В 1905 г. прибалтийские революционеры стали брать заложников из мирного населения6. Такого себе не позволяли даже абреки на Кавказе. Но при этом нельзя утверждать, что «гром грянул» неожиданно. Еще 5 мая 1902 г. бундовец Г. Д. Леккерт (Лекерт) совершил покушение на губернатора Виленской губернии генерала В. фон Валя7. По мнению О. Н. Квасова, серия нападений на высших должностных лиц в России как накануне Первой русской революции, так и в 1905-1907 гг. - все это акты возмездия за организацию карательных мер.

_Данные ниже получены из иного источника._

/-- R81: the operation map. In a clock with a legal STEP, each row's condition on the registers and ports selects that row. -/
def Obligations.OperationMapSelectsTheRow : Prop :=
  ∀ s : State, s.step.toNat < 6 →
    (s.phase = 0b000 →
      (s.item.valid = true → s.item.err = false → s.item.id = s.cfg.frameId → s.fetch = .ok (.pollSetpoint s.item.d0 s.item.d1)) ∧
      (s.item.valid = true → s.item.err = false → s.item.id ≠ s.cfg.frameId →
        s.fetch = .ok (.pollOtherId s.item.id s.item.d0 s.item.d1)) ∧
      (s.item.valid = true → s.item.err = true → s.fetch = .ok (.pollReadError s.item.id s.item.d0 s.item.d1)) ∧
      (s.item.valid = false → s.fetch = .ok (.pollNoFrame s.item.err s.item.id s.item.d0 s.item.d1))) ∧
    (s.phase = 0b001 →
      (s.setpoint.toNat < s.cfg.minSpeed → s.fetch = .ok .evalIdle) ∧
      (s.cfg.minSpeed ≤ s.setpoint.toNat → s.period.toNat / 6 ≤ (s.timeNow - s.tLast).toNat → s.fetch = .ok .evalAdvance) ∧
      (s.cfg.minSpeed ≤ s.setpoint.toNat → (s.timeNow - s.tLast).toNat < s.period.toNat / 6 → s.fetch = .ok .evalHold)) ∧
    (s.phase = 0b010 →
      ((s.timeNow - s.tLast).toNat < s.cfg.settleTime → s.fetch = .ok .settleWait) ∧
      (s.cfg.settleTime ≤ (s.timeNow - s.tLast).toNat → s.fetch = .ok .settleDone)) ∧
    (s.phase = 0b011 →
      ∀ k : Fin 6, k.val = s.step.toNat →
        (Int.sign ((s.sample k : Int) - s.cfg.vmid) ≠ Int.sign ((s.prev : Int) - s.cfg.vmid) → s.fetch = .ok .senseCross) ∧
        (Int.sign ((s.sample k : Int) - s.cfg.vmid) = Int.sign ((s.prev : Int) - s.cfg.vmid) → s.fetch = .ok .senseNocross)) ∧
    (s.phase = 0b100 →
      (s.period.toNat / 6 * s.setpoint.toNat / 1000 < (s.tNow - s.tLast).toNat → s.fetch = .ok .gateOff) ∧
      ((s.tNow - s.tLast).toNat ≤ s.period.toNat / 6 * s.setpoint.toNat / 1000 → s.fetch = .ok .gateKeep))

/-- Every operation a clock selects is one some word encodes. -/
def Obligations.FetchedOperationIsWellFormed : Prop :=
  ∀ (s : State) (i : Instr), s.fetch = .ok i → i.wf s.cfg = true

/-! ### The switch table -/

/-- R140: the switch table. Its columns High and Low are the source's, its word and its floating phase are computed from them as the rule
says, and the words are those of its last column. -/
def Obligations.SwitchTableFollowsItsColumns : Prop :=
  (∀ k : Fin 6, swTab k = BitVec.ofNat 6 (1 <<< (2 * (highTab k).val) ||| 1 <<< (2 * (lowTab k).val + 1)) ∧
    (floatTab k).val = 3 - (highTab k).val - (lowTab k).val) ∧
  ([0, 1, 2, 3, 4, 5] : List (Fin 6)).map (fun k => ((highTab k).val, (lowTab k).val, (floatTab k).val)) =
    [(0, 1, 2), (0, 2, 1), (1, 2, 0), (1, 0, 2), (2, 0, 1), (2, 1, 0)] ∧
  ([0, 1, 2, 3, 4, 5] : List (Fin 6)).map swTab = [0x09, 0x21, 0x24, 0x06, 0x12, 0x18]

/-- Derived in 42_power_stage_driver.md R145: between consecutive steps exactly one switch turns off and one turns on, on different
phases. -/
def Obligations.ConsecutiveStepsSwapOneSwitch : Prop :=
  ∀ k n : Fin 6, n.val = (k.val + 1) % 6 →
    ∃ off on : Fin 6, off.val / 2 ≠ on.val / 2 ∧
      (swTab k).getLsbD off.val = true ∧ (swTab n).getLsbD off.val = false ∧
      (swTab k).getLsbD on.val = false ∧ (swTab n).getLsbD on.val = true ∧
      ∀ b : Fin 6, b ≠ off → b ≠ on → (swTab k).getLsbD b.val = (swTab n).getLsbD b.val

/-- Derived in 42_power_stage_driver.md R146: a phase floats in two steps three apart and never in two consecutive steps. -/
def Obligations.FloatingPhasesAreThreeStepsApart : Prop :=
  ∀ k m n : Fin 6, m.val = (k.val + 3) % 6 → n.val = (k.val + 1) % 6 → floatTab k = floatTab m ∧ floatTab k ≠ floatTab n

/-! ### Each operation completes, with its result and its frame -/

/-- R201, R79, R53: `POLL_SETPOINT` stores `256 * d0 + d1` as it is and changes nothing but `SETPOINT`, `PHASE` and what the receive port
presents next (log 4); a frame with the recognised identifier selects it, with that frame's bytes, and is popped. -/
def Obligations.PollSetpointStoresTheBigEndianValue : Prop :=
  (∀ (s : State) (d0 d1 : Byte), ∃ (v : SetpointWord) (rx : List RxItem), v.toNat = d0.toNat * 256 + d1.toNat ∧
    exec (.pollSetpoint d0 d1) s = .next { s with setpoint := v, phase := 0b001, rxIn := rx }) ∧
  (∀ s : State, s.rst = false → s.step.toNat < 6 → s.phase = 0b000 →
    s.item.valid = true → s.item.err = false → s.item.id = s.cfg.frameId →
    s.rxPop = true ∧ s.fetch = .ok (.pollSetpoint s.item.d0 s.item.d1))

Оперативное реагирование полицейского начальства на волну террора во многом затруднялось тем, что среди революционных организаций была крайне слаба партийная дисциплина. Самодеятельность, инициативные акты отдельных террористов, действия вопреки распоряжениям комитетов стали для боевиков распространенным явлением. Поэтому, несмотря на широкую агентурную сеть в среде революционных партий, полиция не могла предотвратить большинство террористических актов. При этом объектами террора все чаще становились люди, никакого отношения к службе в полиции, армии или государственном аппарате Российской империи не имевшие. В 1907 г. количество жертв среди частных лиц постепенно начинает превосходить, а с 1908 г. уже в несколько раз превосходит число жертв среди госслужащих8.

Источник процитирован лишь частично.